Of all the playoff QBs, Manning is riding the highest. He's the league MVP, he just broke the single-season TD pass record, and most recently, his Colts just thrashed the Broncos last Sunday. However...... The Patriots are right where they want to be- at home, seemingly vulnerable, and completely in Manning's head. Plus, Belicheck's been preparing for the Indy offense for the last three weeks. (Yes, I know New England played Frisco two weeks ago, and No, I don't think they bothered preparing for them. That'd be like preparing for the GED) If Manning can go into Foxboro and finally knock out the Patriots, he'll go from "Great Quarterback" to "Horse-faced Superstar". If he can't, well, he'll suddenly take on the existential appearance of Mr. Ed being ridden by a gorilla as another great season once again ends in disappointment.
My hunch: Colts win, Dillion sulks, Patriot Empire begins its' collapse.

McNabb's plight is a little different than Manning's. During the Eagles run of four straight NFC Championship game losses, Donnie Mac has been hindered by a serious lack of offensive talent around him. Watching the Philly offense the last few years has been like watching the movie Suicide Kings. Decent story, good writing, Christopher Walken......and a bunch of crap as a supporting cast. A half hour into the movie, you can't help but wonder when another talented actor is going to come on screen and help Chris Walken out. In Suicide Kings, the help never comes. In Philly, T.O. came. And then he went. He's on the sidelines with a broken leg and now McNabb is left with yet another set of crappy wideouts and has to somehow find a way to make it work this time. If he does, he's the best thing in Philly since Ron Jaworski and cheesesteaks. If he doesn't, well, his monkey will start hitting him in the back of the head with cans of Chunky Banana and Poo Soup.
My hunch: Eagles lose, Mama McNabb consoles with some soup and lap dances, and two ferrets jump out of Randy Moss' hair during a postgame interview.

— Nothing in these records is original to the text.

-- ==== Sys2Proof/Machine/Windows.lean ====
section
/-! DEFINITION. Time windows and trigger primitives (04_windows): sorting, the Penumbra, watermarks and closing, summaries,
the Window Merge, and starting and stopping. A window is named by its unwrapped index; its ID is that index modulo 2^48. -/

namespace Sys2Proof.Machine

-- parameters and indexes (R96, R99, R101)

/-- The window ID of an unwrapped index. -/
def widOf (m : Nat) : Addr := BitVec.ofNat 48 m

/-- Offset of a timestamp from an origin, where it is not before it (R96). -/
def fromOrigin (t origin : Stamp) : Option Nat :=
  let u := (t - origin).toNat
  if u < 2 ^ 63 then some u else none

/-- The first window whose close point lies above a time (R99, R101). -/
def firstOpen (t origin : Stamp) (w p l : Nat) : Nat :=
  match fromOrigin t origin with
  | some u => (u - (p + 64 * l)) / w
  | none => 0

/-- A window's close point has been reached (R99). -/
def closeReached (t origin : Stamp) (w p l m : Nat) : Bool :=
  match fromOrigin t origin with
  | some u => decide ((m + 1) * w + p + 64 * l ≤ u)
  | none => false

/-- A tick as a timestamp with fine time 0. -/
def stampOf (t : BitVec 58) : Stamp := BitVec.ofNat 64 (t.toNat * 64)

/-- The package's parameters. -/
def State.mrgOrigin (s : State) : Stamp := BitVec.ofNat 64 (s.rd64 .mrgOrigin [])
def State.mrgW (s : State) : Nat := s.rf .mrgWidth [] 0 23
def State.mrgP (s : State) : Nat := s.rf .mrgPen [] 0 8
def State.mrgL (s : State) : Nat := s.rf .mrgLate [] 0 12
def State.sumEn (s : State) : Bool := s.merge.sum
def State.dieMask (s : State) (d : Nat) : Bool := bitOf s.merge.mask d

/-- start(n) of R121 for an unwrapped index. -/
def State.windowStart (s : State) (m : Nat) : Stamp := s.mrgOrigin + BitVec.ofNat 64 (m * s.mrgW)

/-- The unwrapped index of a window ID: the one nearest to the hub's present window, by the older-than rule (R96). -/
def State.unwrap (s : State) (id : Addr) : Nat :=
  let now := match fromOrigin s.now s.mrgOrigin with
    | some u => u / s.mrgW
    | none => 0
  let fwd := (id - widOf now).toNat
  if fwd < 2 ^ 47 then now + fwd
  else if 2 ^ 48 - fwd ≤ now then now - (2 ^ 48 - fwd) else now + fwd

-- joining (R107)

/-- The die's bridge carries traffic (R341). -/
def State.bridgeUp (s : State) (d : Nat) : Bool := (s.bridge d).state == 7 || (s.bridge d).state == 8

/-- A die of die_mask is joined (R107). -/
def State.joined (s : State) (d : Nat) : Bool :=
  s.dieMask d && (s.wsu d).joined && s.live (domCFE d) && s.bridgeUp d

/-- A die that window m awaits (R106): joined, and from a window no later than m on (R107). -/
def State.awaited (s : State) (d m : Nat) : Bool := s.joined d && decide ((s.wsu d).joinFrom ≤ m)

-- the ports (R108, R109, R319)

/-- The window group's ports of a die are attached. -/
def State.windowPorts (s : State) (d : Nat) : Bool := s.portAttached d 0 0

/-- An item for WHIT; a lost one is counted, and the result says so. -/
def State.pushWhit (s : State) (d : Nat) (h : HitRec) (id : Addr) : Bool × State :=
  let w := s.wsu d
  if s.windowPorts d ∧ w.whit.length < 512 then (true, s.setWsu d { w with whit := w.whit ++ [(h, id)] })
  else (false, s.count (cn 2 4) d 0 1)

def State.pushWlate (s : State) (d : Nat) (h : HitRec) (id : Addr) : State :=
  let w := s.wsu d
  if s.windowPorts d ∧ w.wlate.length < 64 then s.setWsu d { w with wlate := w.wlate ++ [(h, id)] }
  else s.count (cn 2 4) d 1 1

def State.pushWcls (s : State) (d : Nat) (e : CloseEv) : State :=
  let w := s.wsu d
  if s.windowPorts d ∧ w.wcls.length < 256 then s.setWsu d { w with wcls := w.wcls ++ [e] } else s.count (cn 2 4) d 2 1

def State.pushWsum (s : State) (d : Nat) (x : Summary) : State :=
  let w := s.wsu d
  if s.windowPorts d ∧ w.wsum.length < 4 then s.setWsu d { w with wsum := w.wsum ++ [x] } else s.count (cn 2 4) d 3 1

-- sorting (R96, R97, R100, R104)

/-- The accumulator of a window: its entry, or a new one. -/
def Wsu.acc (w : Wsu) (m : Nat) : WinAcc := (w.windows.find? fun x => x.m == m).getD { m := m }

/-- An accumulator put back. -/
def Wsu.setAcc (w : Wsu) (x : WinAcc) : Wsu := { w with windows := x :: w.windows.filter fun y => y.m != x.m }

/-- The channel group of a record (R104). -/
def State.groupOf (s : State) (d : Nat) (h : HitRec) : Nat :=
  let c := h.channel.toNat % 1792
  s.rf .wsuGroup [d, c / 4] (8 * (c % 4)) 8

/-- A record counted in its home window (R104, R105). -/
def WinAcc.addHome (x : WinAcc) (g v : Nat) (deg : Bool) : WinAcc :=
  let (c, sum) := Tbl.get (0, 0) x.groups g
  let sat := decide (0xFFFFFF ≤ c) || decide (2 ^ 40 - 1 < sum + v)
  { x with
    count := x.count + 1, groups := Tbl.set (0, 0) x.groups g (satNat (c + 1) 0xFFFFFF, satNat (sum + v) (2 ^ 40 - 1)),
    deg := x.deg || deg, sat := x.sat || sat }

/-- A late hit, home or copy (R100, R111). -/
def State.lateHit (s : State) (d : Nat) (h : HitRec) (m : Nat) (home : Bool) : State :=
  let s := s.count (cn 2 2) d 0 1
  if s.rb .mrgCtrl [] 2 then
    let h := { h with late := true }
    let s := s.pushWlate d h (widOf m)
    if home then s.hitPush d h else s
  else s

/-- Window m has closed on a die (R99): in ID order up to its close event, or because the watermark has reached its close
point. -/
def State.wsuClosed (s : State) (d m : Nat) : Bool :=
  let w := s.wsu d
  decide (m < w.oldest) || closeReached (stampOf w.wm) w.origin w.width w.pen w.late m

/-- WSU_OLDEST: the oldest open window (R99, R115). -/
def State.wsuOldest (s : State) (d : Nat) : Nat :=
  let w := s.wsu d
  if w.running then max w.oldest (firstOpen (stampOf w.wm) w.origin w.width w.pen w.late) else w.oldest

/-- A copy for a neighbouring window (R97). -/
def State.penCopy (s : State) (d : Nat) (h : HitRec) (m : Nat) : State :=
  let s := s.count (cn 2 1) d 0 1
  let h := { h with pen := true }
  if s.wsuClosed d m then s.lateHit d h m false
  else
    let (ok, s) := s.pushWhit d h (widOf m)
    let w := s.wsu d
    let x := w.acc m
    s.setWsu d { w.setAcc { x with copies := x.copies + 1, ovf := x.ovf || !ok } with newest := max w.newest m }

/-- A record sorted (R96, R97, R111). -/
def State.sortHit (s : State) (d : Nat) (h : HitRec) : State :=
  let w := s.wsu d
  match w.running, fromOrigin h.ts w.origin with
  | true, some u =>
    let m := u / w.width
    let o := u - m * w.width
    let s :=
      if s.wsuClosed d m then s.lateHit d h m true
      else
        let s := s.count (cn 2 0) d 0 1
        let (ok, s) := s.pushWhit d h (widOf m)
        let w := s.wsu d
        let v := if s.rb .mrgCtrl [] 4 then h.integral.toNat else h.amp.toNat
        let x := (w.acc m).addHome (s.groupOf d h) v h.deg
        (s.setWsu d { w.setAcc { x with ovf := x.ovf || !ok } with newest := max w.newest m }).hitPush d h
    if o < w.pen ∧ 0 < m then s.penCopy d h (m - 1)
    else if w.width - w.pen ≤ o then s.penCopy d h (m + 1)
    else s
  | _, _ => s.count (cn 2 3) d 0 1

/-- WSU_SORT (R96): the oldest record of a bundle's hit queue reaches the WSU. -/
def execWsuSort (die : Die) (bundle : Bundle) (s : State) : Out :=
  let k := die.val * 16 + bundle.val
  .next (match s.hitQueue k with
    | h :: t => if s.on (domCFE die.val) then (s.setHitQueue k t).sortHit die.val h else s
    | [] => s)

-- watermark and closing (R98, R99, R104, R109)

/-- A per-die summary of a window (R104, R105). -/
def State.dieSummary (s : State) (d : Nat) (x : WinAcc) (forced : Bool) : Summary :=
  let w := s.wsu d
  { id := widOf x.m, missing := 0, deg := x.deg || s.tb.degraded, forced := forced, sat := x.sat, ovf := x.ovf,
    start := w.origin + BitVec.ofNat 64 (x.m * w.width),
    total := BitVec.ofNat 32 (satNat ((x.groups.map fun g => g.2.1).sum) 0xFFFFFFFF), groups := x.groups }
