-- ==== Sys2Proof/Machine/RegPut.lean ====
section
/-! DEFINITION. What a write of a register word does in the blocks of the fabric dies and of the hub's data path
(02_lanes to 11_fabric, 13_network): the field tables' rules, apart from who may write. -/

namespace Sys2Proof.Machine

/-- The lane that indexes name. -/
def lnOf (d b l : Nat) : Ln := { d := d, b := b, n := l }

/-- A write of a word of the user flow list (R374, R377, R385): the active copy is read-only, and the Shade is refused while
the old epoch is in use. -/
def State.nocFlowWrite (s : State) (e f w : Nat) (v : Word) : State :=
  if e = b2n s.noc.active then s
  else if s.oldPackets != 0 then s.vio 73
  else s.store .nocFlow [e, f, w] v

/-- A request for a flip (R375, R376). -/
def State.nocFlipWrite (s : State) (v : Word) : State := if bitOf v 0 then (s.flipRequest s.spineNow).2 else s

/-- A write of SRE_KEY_CTRL (R197, R204). -/
def State.keyCtrlWrite (s : State) (r : Req) (v : Word) : State :=
  if sreWriter r = false then s.vio 67 else if fld v 4 2 = 1 then s.generate r (fld v 0 4) else s.vio 66

/-- A write of a staging register: its bank's, for the host and the Lamp only (R140). -/
def State.stgWrite (s : State) (r : Req) (hi : Bool) (v : Word) : State :=
  if r.cls = .host ∨ r.cls = .lamp then
    let b := s.stg r.cls
    s.setStg r.cls (if hi then (b.1, v &&& 0x1FFFFFFF) else (v, b.2))
  else s.vio 61

/-- Write-one-to-clear flags of the scheduler (R301). -/
def State.clearFull (s : State) (d l : Nat) : State :=
  s.setSched d { s.sched d with fullSeen := setBit (s.sched d).fullSeen l false }
def State.clearLost (s : State) (d k : Nat) : State := s.setCring d k { s.cring d k with lost := false }

/-- A word of the die windows is written; wide registers go through `putWide`. -/
def State.putDie (s : State) (r : Req) (n : RegName) (ix : List Nat) (v : Word) : State :=
  match n, ix with
  | .laneBctrl, [d, b] => s.bctrlWrite d b v
  | .laneEqOvr, [d, b, l] => s.eqOvrWrite (lnOf d b l) v
  | .lsmCtrl, [d] => if bitOf v 0 then s.lsmFlip d else s
  | .lsmTbl, [d, e, st, w] => s.lsmTblWrite d e st w v
  | .cfeFmt, [d, f, w] => s.cfeFmtWrite d f w v
  | .cfeTap, [d, t] => s.cfeTapWrite d t v
  | .cfeLaneCfg, [d, l] => s.cfeLaneCfgWrite d l v
  | .chCfg, [d, c] => s.chCfgWrite d c v
  | .chBclamp, [d, c] => s.chClampWrite .chBclamp d c v
  | .chKclamp, [d, c] => s.chClampWrite .chKclamp d c v
  | .chRate, [d, c] => s.chRateWrite d c v
  | .chBase, [d, c] => s.chLoopWrite d c fun x => { x with base := v }
  | .chNoise, [d, c] => s.chLoopWrite d c fun x => { x with noise := v }
  | .chK, [d, c] => s.chLoopWrite d c fun x => { x with k := v.setWidth 16 }
  | .schList, [d, l, 0] => s.schListWrite d l v
  | .schList, [d, l, 1] => if bitOf v 13 then s.clearFull d l else s
  | .schCringCtl, [d, k] => s.cringCtlWrite d k v
  | .schCringCons, [d, k] => s.cringCons d k v
  | .schCringHeld, [d, k] => if bitOf v 5 then s.clearLost d k else s
  | .schPost, [d, _, _] => s.vio (36 + d)
  | .cluCtrl, [d, c] => s.cluCtrlWrite (16 * d + c) v
  | .cluLdCtrl, [d, c] => s.loaderWrite r (16 * d + c) v
  | .fpll, [d, q, w] => s.fpllWrite d q w v
  | .gcSel, [d, g] => s.gcSelWrite d g v
  | .portSel, [d, p] => s.portSelWrite d p v
  | .regpTimeout, [d] => s.regpTimeoutWrite d v
  | n, ix => if n.mask ix = 0 then s else s.store n ix v

/-- A word of the hub's data-path blocks is written. -/
def State.putHub (s : State) (r : Req) (n : RegName) (ix : List Nat) (v : Word) : State :=
  match n, ix with
  | .mrgCtrl, [] => s.mrgCtrlWrite v
  | .mrgWidth, [] => s.mrgParamWrite .mrgWidth v
  | .mrgPen, [] => s.mrgParamWrite .mrgPen v
  | .mrgLate, [] => s.mrgParamWrite .mrgLate v
  | .mrgWait, [] => s.mrgParamWrite .mrgWait v
  | .gltCtrl, [] => s.gltCtrlWrite v
  | .gltDeadline, [] => s.gltDeadlineWrite v
  | .gltStatus, [] => if bitOf v 15 then { s with glint := { s.glint with clamped := false } } else s
  | .gltDecide, [] => s.decideWrite v
  | .gltStgLo, [] => s.stgWrite r false v
  | .gltStgHi, [] => s.stgWrite r true v
  | .gltStgGo, [] => if r.cls = .host ∨ r.cls = .lamp then s else s.vio 61
  | .dbmRaw, [d, 0] => s.rateWrite d false v
  | .dbmRaw, [d, 1] => s.rateWrite d true v
  | .dbmCopyRate, [] => s.copyRateWrite v
  | .dbmEvtRelease, [] => s.evtRelease v
  | .dbmEvtCtrl, [] => s.evtCtrlWrite v
  | .dbmRegion, [e, w] => s.dbmRegionWrite e w v
  | .sreCtrl, [] => if sreWriter r then s.store .sreCtrl [] v else s.vio 67
  | .sreAlarm, [] => if bitOf v 0 then s.alarmClear r else if sreWriter r then s else s.vio 67
  | .sreKeyCtrl, [] => s.keyCtrlWrite r v
  | .sreFlush, [] => s.flushStart r (v.setWidth 16)
  | .sreEntry, [e, 0] => s.sealEntryWrite r e v
  | .sreEntry, [e, 1] => s.rightsWrite r e v
  | .mbxView, [k, 0] => s.mbxPush r k v false
  | .mbxView, [k, 1] => s.mbxPush r k v true
  | .mbxView, [k, 4] => s.mbxAckWrite r k (v.setWidth 16)
  | .mbxView, [k, 6] => s.mbxIenWrite r k v
  | .mbxView, k :: _ => if ((s.mbx k).sideOf r.rnum).isSome then s else s.vio 69
  | .lckLock, [k] => s.lockWrite r k v
  | .nocCtrl, [] => if fld v 0 16 = 0 then s.vio 74 else s.store .nocCtrl [] v
  | .nocEpoch, [] => s.nocFlipWrite v
  | .nocFlow, [e, f, w] => s.nocFlowWrite e f w v
  | n, ix => if n.mask ix = 0 then s else s.store n ix v

/-- Both words of a register that follows R9 are written. -/
def State.putWide (s : State) (n : RegName) (ix : List Nat) (lo hi : Word) : State :=
  match n, ix with
  | .cfePeriod, [d, l] => s.cfePeriodWrite d l lo hi
  | .mrgOrigin, [] => s.mrgOriginWrite lo hi
  | .schCringBase, [d, k] => s.cringBaseWrite d k lo hi
  | n, ix => (s.store n (ix ++ [0]) lo).store n (ix ++ [1]) hi

end Sys2Proof.Machine
end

Then there's Michael, excuse me, Mike Vick. Mike apparently needs to throw the ball more. I hear that he needs to throw more effectively, more accurately, more efficiently, and more while in the pocket. Honestly, I don't know why. I mean, the man is as elusive as a chicken in a courtyard and he's as fast as a cheetah with a rocket firing out of its' ass. So I don't know why he really needs to throw at all. But if the Falcons lose and he doesn't throw the ball well, even if he runs for 300 yards, people are going to point to the lack of passing yards. And they will continue to do so until he can prove otherwise. This weekend, he's got Mrs. Doubtfire's Rams coming into the Georgia Dome. Not a powerhouse defense by any stretch of the imagination, so he's got a good chance to shake, I mean shock his monkey. If he does, he quickly becomes the hands-down best player in the league and the ultimate Create-a-Player in Madden 2005 without having to actually create him . But if he doesn't, his monkey's going to start some rythmic spine-humping that will systematically start wearing down his knees and his will to live.
My hunch: Vicks runs, Vick throws, Vick wins, Mrs. Doubtfire goes shopping for some more support hose.

Monkeys. We all got 'em. We all got at least one that we need to get off of our backs and out of our hair and to stop flinging poo at us. Mine? Mine is indeed heavy, smelly, and sex-starved. But it has long arms & often gives me a courtesy reach-around. I call her Mama Squints. What do you call yours?